START Data

/-- The step that waits for this edge is applied (R389, R390). -/
def State.applyStep (s : State) : State :=
  match s.tm.step with
  | none => s
  | some st =>
    let s0 := { s with tm := { s.tm.shift st.k with pull := st.residual, lockedFor := 0, inThr := 0, timeInThr := 0 } }
    let s1 := s0.mapStore fun (q : Request) => { q with taken := ((q.taken : Int) + 14000 * st.k).toNat }
    let s2 := (s1.setFld .TIM_STATUS Fld.TIM_STATUS_STEP_DONE 1).setFld .TIM_STEP_ARM Fld.TIM_STEP_ARM_ARM 0
    let s3 := ((s2.setFld .TIM_STATUS Fld.TIM_STATUS_STATE 2).setFld .TIM_FREQ Fld.TIM_FREQ_FREQ
      (unsignedOf 32 (s2.dcoShown 2 0))).timChange
    let s4 := if st.fromPps then s3 else s3.setReadyBit 4 true
    let n := s4.tm.tick + 1
    let s5 := (s4.loadTimers n (indexOf s4.activeK s4.nextPos)).stepTimer 6 |>.stepTimer 7
    let late := s5.completeWhere (fun q => s5.lateHeld q s5.nextPos) 1 0
    late.completeWhere (fun q => decide (posDiff q.start s5.nextPos > 2240)) 2 0x05

/-- The residual of a step has been removed (R381, R389). -/
def State.endPull (s : State) : State :=
  if s.fld .TIM_STATUS Fld.TIM_STATUS_STATE = 2 then
    ({ s with tm := { s.tm with pull := 0 } }.setFld .TIM_STATUS Fld.TIM_STATUS_STATE 1).timChange
  else s

/-! ### Samples, outputs, latched reads -/

/-- A write of TIM_VREF_SUB: a sample of input 7 is committed (R375, R401). -/
def State.commitSample (s : State) (v : Word) : State :=
  let r := s.tm.refs.getD 7 RefInput.idleInput
  let off : Int := signedOf 48 (s.fld .TIM_VREF_SEC Fld.TIM_VREF_SEC_SEC) * (unitsPerSecond : Int) + v.toInt
    - signedOf 32 (s.fld (.TIM_REF_CFG 7) Fld.TIM_REF_CFG_DELAY)
  let r' : RefInput := { r with idle := 0, samples := s.freshSamples (r.samples ++ [(s.rd .TIM_VREF_AT, off)]) }
  { s with tm := { s.tm with refs := s.tm.refs.set 7 r' } }

/-- A write of TIM_REF_CFG: EN from 0 to 1 starts the qualification of the input afresh (R375). -/
def State.writeRefCfg (s : State) (i : Nat) (v : Word) : State :=
  let s1 := s.wrAccess (.TIM_REF_CFG i) v
  if s.fld (.TIM_REF_CFG i) Fld.TIM_REF_CFG_EN = 0 ∧ Fld.TIM_REF_CFG_EN.get v = 1 then
    let r := s.tm.refs.getD i RefInput.idleInput
    let r' : RefInput := { r with good := 0, wasValid := false }
    { s1 with tm := { s1.tm with refs := s1.tm.refs.set i r' } }
  else s1

/-- A write of TIM_CFG: reserved bandwidths are ignored whole (R380). -/
def State.writeTimCfg (s : State) (v : Word) : State :=
  if Fld.TIM_CFG_FREQ_BW.get v ≥ 14 ∨ Fld.TIM_CFG_PHASE_BW.get v ≥ 14 then s else s.wrAccess .TIM_CFG v

/-- A write of TIM_OUT_STEP (R392). -/
def State.addOutStep (s : State) (o : Nat) (v : Word) : State :=
  let p := s.tm.outStep.getD o 0 + signedOf 32 v.toNat
  let off := signedOf 40 (s.fld (.TIM_OUT o) Fld.TIM_OUT_OFFSET) + p
  if p < -(2 ^ 31) ∨ 2 ^ 31 ≤ p ∨ off < -(2 ^ 39) ∨ 2 ^ 39 ≤ off then s.setFld (.TIM_OUT o) Fld.TIM_OUT_REJECT 1
  else { s with tm := { s.tm with outStep := s.tm.outStep.set o p } }

/-- The pending step of an output added to its OFFSET at an edge (R392). -/
def State.applyOutStep (s : State) (o : Nat) : State :=
  let off := signedOf 40 (s.fld (.TIM_OUT o) Fld.TIM_OUT_OFFSET) + s.tm.outStep.getD o 0
  { s with tm := { s.tm with outStep := s.tm.outStep.set o 0 } }.setFld (.TIM_OUT o) Fld.TIM_OUT_OFFSET (unsignedOf 40 off)

/-! ### Outputs (R391) -/

/-- Frequency of a CLKOUT in Hz. -/
def clkHz (freq : Nat) : Nat :=
  match freq with
  | 0 => 10000000
  | 1 => 25000000
  | 2 => 112000000
  | 3 => 122880000
  | 4 => 156250000
  | 5 => 245760000
  | _ => (Config.clkReserved (BitVec.ofNat 3 freq)).toNat

/-- Whether an output is driven: the pin map gives it its ball, and EN is set; otherwise it is high-impedance (R391, R474; for EN DEDUCED, log 25). -/
def State.outDriven (s : State) (o : Nat) : Bool :=
  let ball := if o < 4 then 2608 + 2 * o else 2616 + (o - 4)
  s.sys.pinMap && s.fld (.TIM_OUT o) Fld.TIM_OUT_EN == 1
    && s.sys.claims.any fun w => bitsOf w 60 4 == 0 && bitsOf w 48 12 == ball && bitsOf w 40 8 == 4

/-- Whether an output is held low: SQ_UNLOCK in FREERUN, ACQUIRE or PULL. -/
def State.outSquelched (s : State) (o : Nat) : Bool :=
  s.fld (.TIM_OUT o) Fld.TIM_OUT_SQ_UNLOCK == 1 && decide (s.fld .TIM_STATUS Fld.TIM_STATUS_STATE < 3)

/-- Time in 2^-16 ns since the output's last rising edge, at time `x` of a second. Edges fall at each whole second plus OFFSET; a CLKOUT has
one in each period of its frequency. -/
def State.sinceRise (s : State) (o x : Nat) : Nat :=
  let u := (((x : Int) - signedOf 40 (s.fld (.TIM_OUT o) Fld.TIM_OUT_OFFSET)) % (unitsPerSecond : Int)).toNat
  if 4 ≤ o then u
  else
    let f := clkHz (s.fld (.TIM_OUT o) Fld.TIM_OUT_FREQ)
    (u * f % unitsPerSecond) / f

/-- The level of an output at time `x` of a second; none while it is high-impedance. A PPS_OUT is high for WIDTH microseconds. -/
def State.outLevel (s : State) (o x : Nat) : Option Bool :=
  if !s.outDriven o then none
  else if s.outSquelched o then some false
  else
    let high := if 4 ≤ o then s.fld (.TIM_OUT o) Fld.TIM_OUT_WIDTH * 65536000
      else (Config.clkHigh (BitVec.ofNat 3 (s.fld (.TIM_OUT o) Fld.TIM_OUT_FREQ))).toNat
    some (decide (s.sinceRise o x < high))

/-- The level of an output now. -/
def State.outPin (s : State) (o : Nat) : Option Bool := s.outLevel o (dtDiff s.now s.tm.secDT).toNat

/-! ### Commands -/

/-- TIME_STEP_FIX at core cycle 11,000 of the tick before E; a template fetched before it is fetched again (R389, R390). -/
def State.fixAt (s : State) : State :=
  if decide (11000 < s.tm.cycle) || !s.stepAllowed then s else
    { s with drv := { s.drv with next := [], nextIdx := none } }.fixStep.passTo 11000

/-- TIME_STEP at the edge that follows the fixing. -/
def State.stepNow (s : State) : State := if s.tm.step.isNone then s else s.closeTick.applyStep

/-- The end of a GPIO pulse, in this tick or before (R399). -/
def State.endPulse (s : State) (i : Nat) : State :=
  let p := SMap.get zeroNat s.tm.gpioPulse i
  if p = 0 ∨ 14000 * (s.absTick + 1) ≤ p then s else (s.passTo (p - 14000 * s.absTick)).driveGpio i false

/-- A timer whose ARM is written with its control word (R398). -/
def State.armEvent (s : State) (n : Nat) (v : Word) : State := s.writeEvtCtrl (6 + n) (Fld.TIM_EVT_CTRL_ARM.set v 1)

/-- TIM_CTRL.STAT_CLR (R401). -/
def State.clearTim (s : State) : State := (List.range 5).foldl (fun t k => t.wr (.TIM_CNT k) 0) s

END Data

Required work:
Up to and including the line that holds "let s1 := s0.mapStore", reproduce the records above exactly from their first line, and give nothing else.

Answer to this exercise:
/-- The step that waits for this edge is applied (R389, R390). -/
def State.applyStep (s : State) : State :=
  match s.tm.step with
  | none => s
  | some st =>
    let s0 := { s with tm := { s.tm.shift st.k with pull := st.residual, lockedFor := 0, inThr := 0, timeInThr := 0 } }
    let s1 := s0.mapStore fun (q : Request) => { q with taken := ((q.taken : Int) + 14000 * st.k).toNat }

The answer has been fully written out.